– Пф, вот еще, – фыркнул Дурман. – При всем уважении, профессор… Делать нам больше нечего, как создавать вокруг вас фальшивые интерьеры и пейзажи. Как будто в казне есть лишние деньги. Но мне нравится ход вашей мысли. Уютный отдел ада, хе-хе… Про ад мы с вами еще поговорим. Обязательно. Но сперва, – толчком ноги он развернул свое кресло к телевизору. – Будьте добры, включите звук. Не хотелось бы пропустить вечерние новости. И присаживайтесь рядом. А то мне, право, неудобно: вы стоите, я сижу. Я бы, конечно, и постоял за компанию с вами, но, извините, зверски устал.
42. Сговор
23 мая, на следующий день после Николы Вешнего, Тимура забрали в армию. Больше я его не видела.
Отца Григория тоже – с той последней нашей встречи в тайной крипте, когда он преподал мне урок физики. Иерей перестал появляться на службах – ходили слухи, что он впал в тяжелый запой, и 25 мая стало известно, что отец Григорий скончался.
А 30-го вернулась из карцера Рита. Тонкая и бледная, как струйка дыма. Какие-то шутники, пока мы были на сельхозпрактике, измазали дверь нашей спальни дегтем и большими кривыми буквами написали сверху «шлюха». После обеда мы отмывали всю эту дрянь керосином. «Фуу! Что тут за вонь?» – выбегали и кричали соседки из других спален.
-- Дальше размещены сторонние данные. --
-- ==== Sys2Proof/Laws/Cores.lean ====
section
/-! SUPPORT. What the shared operations of a Tabla core do: cores read back, issue on a ready core, and going on. -/

namespace Sys2Proof.Laws

open Sys2Proof.Machine Sys2Proof.Safety

theorem run_next {i : Instr} {f : Dev → Dev} {s : State} (h : wellFormed i = true) : run i f s = .next { s with dev := f s.dev } := by
  simp [run, runIf, h]

theorem runIf_next {f : Dev → Dev} {s : State} {ok : Bool} (h : ok = true) : runIf ok f s = .next { s with dev := f s.dev } := by
  simp [runIf, h]

@[simp] theorem coreOf_modCore_same (c : Nat) (f : Core → Core) (d : Dev) : coreOf (modCore c f d) c = f (coreOf d c) := by
  simp [coreOf, modCore, onComp]

theorem coreOf_modCore_other {c x : Nat} (f : Core → Core) (d : Dev) (h : x ≠ c) : coreOf (modCore c f d) x = coreOf d x := by
  simp [coreOf, modCore, onComp, tget_tmod_other _ _ _ h]

@[simp] theorem coreOf_modInv (i x : Nat) (f : Inv → Inv) (d : Dev) : coreOf (modInv i f d) x = coreOf d x := rfl
@[simp] theorem coreOf_modCluster (cl x : Nat) (f : Cluster → Cluster) (d : Dev) : coreOf (modCluster cl f d) x = coreOf d x := rfl
@[simp] theorem coreOf_bumpN (k : Ctr) (i j n x : Nat) (d : Dev) : coreOf (bumpN k i j n d) x = coreOf d x := rfl
@[simp] theorem coreOf_setReg (a v x : Nat) (d : Dev) : coreOf (setReg a v d) x = coreOf d x := rfl
@[simp] theorem coreOf_freshStep (x : Nat) (d : Dev) : coreOf (freshStep d) x = coreOf d x := rfl

theorem coreOf_waitStop (c x : Nat) (d : Dev) : coreOf (waitStop c d) x = coreOf d x := by
  unfold waitStop; split <;> rfl

/-- Going on moves the core past its instruction. -/
@[simp] theorem coreOf_advance_same (c : Nat) (d : Dev) : coreOf (advance c d) c = passed (coreOf d c) := by
  simp [advance, passed, coreOf_waitStop]

theorem coreOf_advance_other {c x : Nat} (d : Dev) (h : x ≠ c) : coreOf (advance c d) x = coreOf d x := by
  rw [advance, coreOf_modCore_other _ _ h, coreOf_waitStop]

/-- A ready core issues: the effect acts on the device with the fetch noted. -/
theorem issue_ready {d : Dev} {c : Nat} (h : coreReady d c = true) (i : Instr) (f : Dev → Dev) : issue c i f d = f (fetched c d) := by
  simp only [coreReady, Bool.and_eq_true, bne_iff_ne, ne_eq, Bool.not_eq_true', Option.isNone_iff_eq_none] at h
  obtain ⟨⟨⟨⟨h1, h2⟩, -⟩, h4⟩, h5⟩ := h
  unfold issue fetched
  simp only [h1, h2, h4, Option.isSome_none, Bool.false_eq_true, or_self, if_false]
  split at h5
  · rename_i hc; simp only [hc, h5, if_true]
  · rename_i hc
    have h6 : ¬ progLen d c ≤ (coreOf d c).pc := by simpa using h5
    simp [hc, h6]

/-- What cores other than `c` and other units see of a fetch: nothing. -/
theorem coreKept_fetched (c : Nat) (d : Dev) : CoreKept c d (fetched c d) := by
  refine ⟨fun x hx => ?_, fun j => ?_, ?_⟩
  · unfold fetched issued; rw [coreOf_modCore_other _ _ hx]; split
    · exact coreOf_modCore_other _ _ hx
    · rfl
  · unfold fetched issued; split <;> rfl
  · unfold fetched issued; split <;> rfl

theorem coreKept_trans {c : Nat} {d d1 d2 : Dev} (h1 : CoreKept c d d1) (h2 : CoreKept c d1 d2) : CoreKept c d d2 := by
  obtain ⟨a1, b1, e1⟩ := h1
  obtain ⟨a2, b2, e2⟩ := h2
  refine ⟨fun x hx => (a2 x hx).trans (a1 x hx), fun j => ?_, ?_⟩
  · have := b1 j; have h := b2 j
    revert this h
    cases invOf d2 j; cases invOf d1 j; cases invOf d j
    simp only [Inv.mk.injEq]
    intro h1 h2
    obtain ⟨p1, p2, p3, p4, p5, p6, p7, p8, p9, p10, p11, -, -⟩ := h1
    obtain ⟨q1, q2, q3, q4, q5, q6, q7, q8, q9, q10, q11, -, -⟩ := h2
    simp [p1, p2, p3, p4, p5, p6, p7, p8, p9, p10, p11, q1, q2, q3, q4, q5, q6, q7, q8, q9, q10, q11]
  · rw [e2, e1]

theorem coreKept_modCore (c : Nat) (f : Core → Core) (d : Dev) : CoreKept c d (modCore c f d) :=
  ⟨fun _ hx => coreOf_modCore_other _ _ hx, fun _ => rfl, rfl⟩

theorem coreKept_waitStop (c : Nat) (d : Dev) : CoreKept c d (waitStop c d) := by
  unfold waitStop
  split
  · refine ⟨fun _ _ => rfl, fun j => ?_, rfl⟩
    simp only [invOf, modInv, onComp]
    by_cases hj : j = (coreOf d c).inv
    · subst hj; rw [tget_tmod_same]
    · rw [tget_tmod_other _ _ _ hj]
  · exact ⟨fun _ _ => rfl, fun _ => rfl, rfl⟩

theorem coreKept_advance (c : Nat) (d : Dev) : CoreKept c d (advance c d) :=
  coreKept_trans (coreKept_waitStop c d) (coreKept_modCore c _ _)

theorem coreKept_freshStep (c : Nat) (d : Dev) : CoreKept c d (freshStep d) := ⟨fun _ _ => rfl, fun _ => rfl, rfl⟩

/-- An instruction whose effect on the fetched device gives its core as `k` and keeps the rest completes so. -/
theorem coreDoes_of {i : Instr} {c : Nat} {s : State} {f : Dev → Dev} {k : Core} (hx : exec i s = run i (issue c i f) s)
    (hw : wellFormed i = true) (hk : coreOf (f (fetched c s.dev)) c = k) (hf : CoreKept c (fetched c s.dev) (f (fetched c s.dev))) :
    CoreDoes i c s k := by
  intro hr
  refine ⟨f (fetched c s.dev), ?_, hk, coreKept_trans (coreKept_fetched c s.dev) hf⟩
  unfold Gives; rw [hx, run_next hw, issue_ready hr]

end Sys2Proof.Laws
end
Рита ни с кем не разговаривала и ходила как шарнирный робот, без единой эмоции на лице.
На другой день надпись появилась снова, и на следующий… Вероятно, этим занимались патрульные бригады, которые в рабочее время делают обход спален, чтобы отлавливать группы прогульщиков, заговорщиков и «крыс». Ментор позволил нам создать свою бригаду из трех человек – на каждый день новую, и в течение трех дней мы по очереди несем дежурство у двери нашей спальни. Дверь оставляют в покое. Но не нас. Каждый сопливый первоклашка в школе знает, что «в девятом завелась шлюха». В нас тыкают пальцем, обсуждают: «а которая из них та самая?». Какой угодно кретин может засвистеть любой нашей девочке вслед: «Эй, целка! Или ты уже не целка?»…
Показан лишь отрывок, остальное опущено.